The survey singled out many of the usual suspects: Iran, for manipulation of elections and civil liberties restrictions; North Korea, for rampant reports of extrajudicial killings, detentions, and torture; and Belarus, for beatings of protesters and a lack of checks and balances by its authoritarian government.
“The fundamental struggle for dignity…is a driving force in society,” said Secretary of State John Kerry. “This year’s report, we think is especially timely. It comes on the heels of one of the most momentous years for human rights in modern history.”
In a press conference, Kerry called out Syria, Venezuela, North Korea and Uganda among a handful of other countries for their extensive human rights violations in the past year, but the department said the Aug. 21 chemical weapons attack on a Damascus suburb was "one of many horrors in a civil war filled with countless crimes against humanity, from the torture and murder of prisoners to the targeting of civilians with barrel bombs and Scud missiles, which has claimed more than 100,000 lives."
"The tragedy that has befallen the Syrian people stands apart in its scope and human cost," the report concluded.
At least 1,429 civilians, including over 400 children, were killed in the chemical-weapons attack in the midst of Syria’s on-going civil war, which the report called one of the “most egregious human rights problems” of 2013.
Kidnappings, targeted killings of journalists, protesters, torture of women and children and deplorable prison conditions are among a litany of major issues in Syria, according to the report.
The report also highlighted government crackdowns on peaceful protests in Ukraine and Russia's refusal to punish human rights abusers during 2013.
Those findings showed the brewing unrest in Ukraine over the past year that erupted this month, forcing President Viktor Yanukovich to flee the capital, Kiev. On Thursday, Russian news agencies reported Yanukovich was staying at a Kremlin sanatorium, outside Moscow, for protection.

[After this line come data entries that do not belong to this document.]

/-- The destination tile of SCACC or SCACCV, with the exponent pairs of row i and column n given: their sums, and whether
one is a NaN block. -/
def Dom.scale (d : Dom) (q : DomCmd) (exps : Nat → Nat → List Nat × Bool) : Dom :=
  let t := q.x.tile.toNat
  let es := d.tile t
  let new := (List.range 384).map fun e =>
    let x := exps (e / 48) (e % 48)
    scaled (es.getD e 0) ((List.range q.nseg).map fun j => segTerm (d.segment q.srct j e) (x.1.getD j 0)) x.2
  let d1 := d.setTile t new
  if q.x.var.getLsbD 0 then
    (List.range (q.nseg / 2)).foldl (fun d j => d.setTile (q.srct + j) (List.replicate 384 0)) d1 else d1

/-- SCACC's exponent bytes of row i and column n. -/
def scaccExps (b : List Byte) (nseg i n : Nat) : List Nat × Bool :=
  let xa := (List.range nseg).map fun j => (b.getD (i * nseg + j) 0).toNat
  let xw := (List.range nseg).map fun j => (b.getD (8 * nseg + n * nseg + j) 0).toNat
  (List.zipWith (· + ·) xa xw, xa.contains 255 || xw.contains 255)

/-- SCACCV's pairs, the same for every element. -/
def scaccvExps (b : Value) (nseg : Nat) : List Nat × Bool :=
  ((List.range nseg).map fun j => vbits b (16 * j + 8) (16 * j), (List.range nseg).any fun j => b.getLsbD (16 * j + 9))

/-- SCACC and SCACCV (R382). -/
def State.scaleRun (s : State) (k : Ctx) (l d : Nat) (q : DomCmd) (ecc : Option (BitVec 2)) : State :=
  let dd := k.dom l d
  let n := 56 * q.nseg
  let va := scratchBase + q.lcl * 0x1000000 + vbits q.a 54 32
  let bad := cfFmt (dd.cfg q.x.tile.toNat) != 0
    || (List.range (q.nseg / 2)).any fun j => cfFmt (dd.cfg (q.srct + j)) != 2
  if bad then s.setCtx ((if q.act == .scacc then k.flipBack (windowTiles va n) else k).finish l d q 0 badShape)
  else if q.act == .scaccv then
    s.setCtx (((k.modDom l d fun x => x.scale q fun _ _ => scaccvExps q.b q.nseg).charge (k.phys l) 0 2).finish l d q 8 (1, 0))
  else
    match s.reach k q.lcl va n .rd with
    | .wait => s
    | .fail st det => s.setCtx ((k.flipBack (windowTiles va n)).finish l d q 0 (st, det))
    | .ok ps =>
      let b := s.engineBytes k ps
      if let some e := ecc.filter (· != 3) then s.setCtx ((k.flipBack (windowTiles va n)).finish l d q 0 (3, e.zeroExtend 24))
      else if s.logFull k.num ps (kRead ||| kEngine) then s
      else
        let t := (s.logAccess k.num ps (kRead ||| kEngine)).engineSpend k.num (k.phys q.lcl) false ps
        t.modCtx k.num fun k =>
          (((k.modDom l d fun x => x.scale q (scaccExps b q.nseg)).charge (k.phys l) 0 2).flipBack (tilesOf ps)).finish l d q 8 (1, 0)

/-- ACCUMULATOR_COMMAND_EXECUTE (R381, R382): between whole operations on its tiles. A command that flips tiles back does so in the
one step with its completion word (04 R122), so it waits while the word's granule is consume-held. -/
def execAccumulatorCommandExecute (c : CtxId) (l d : Nat) (ecc : Option (BitVec 2)) (s : State) : Out :=
  .next <| match s.active c with
    | none => s
    | some k =>
      match k.headCmd l d [.accrd, .accspl, .accrst, .scacc, .scaccv] with
      | none => s
      | some q =>
        if q.cancel then s.setCtx (k.finish l d q 0 (5, 0))
        else if q.touched.any (k.dom l d).dues.contains || !(k.share q.lcl).wordFree q.cwoff then s
        else match q.act with
          | .accrd =>
            if (k.share q.lcl).takesTile q.x.ring.toNat then
              s.setCtx (((k.appendTile q.lcl q.x.ring.toNat ((k.dom l d).tile q.x.tile.toNat)).charge (k.phys l) 0 2).finish
                l d q 8 (1, 0))
            else s
          | .accspl | .accrst => s.spillRun k l d q ecc
          | _ => s.scaleRun k l d q ecc

end Sys2Proof.Machine
end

In Ukraine, according to the report, parliamentary elections did not meet international standards for fairness or transparency, and security forces beat protesters with batons and employed other forms of force at a peaceful Nov. 30 demonstration against the government in Kiev's main square.
But the report said the most egregious abuse in Ukraine last year was the government's crackdown on media, including violence against journalists. It criticized Yanukovich's government for increasing pressure on civil-society activists and non-government organizations.
The report said Ukrainian security forces beat detainees, maintained unhealthy prisons, fostered corruption in the courts and across the government, and harassed or otherwise discriminated against ethnic minorities and gay people.
Kerry also called out Uganda over its recently enacted anti-gay law, and the more than 80 countries that have criminalized homosexuality.
Kerry called the laws an "affront" to human dignity and said "The United States will continue to stand up for equal rights for our LGBT brothers and sisters."
In nearly every area of the globe — from hazardous labor conditions in Bangladesh, where a factory collapse killed more than 1,100 workers, to Egypt, where a government crackdown on political dissent killed 600 protesters and resulted in the imprisonment of journalists, including some of Al Jazeera’s own — the department's survey found human rights abuses.
While the United States was not listed in the report, rights group Human Rights Watch recently took the country to task in its own report for overly harsh prison sentences, racial disparities in criminal justice, a need for reform in the nation's drug policy, issues related to LGBT and women’s rights, domestic surveillance and more.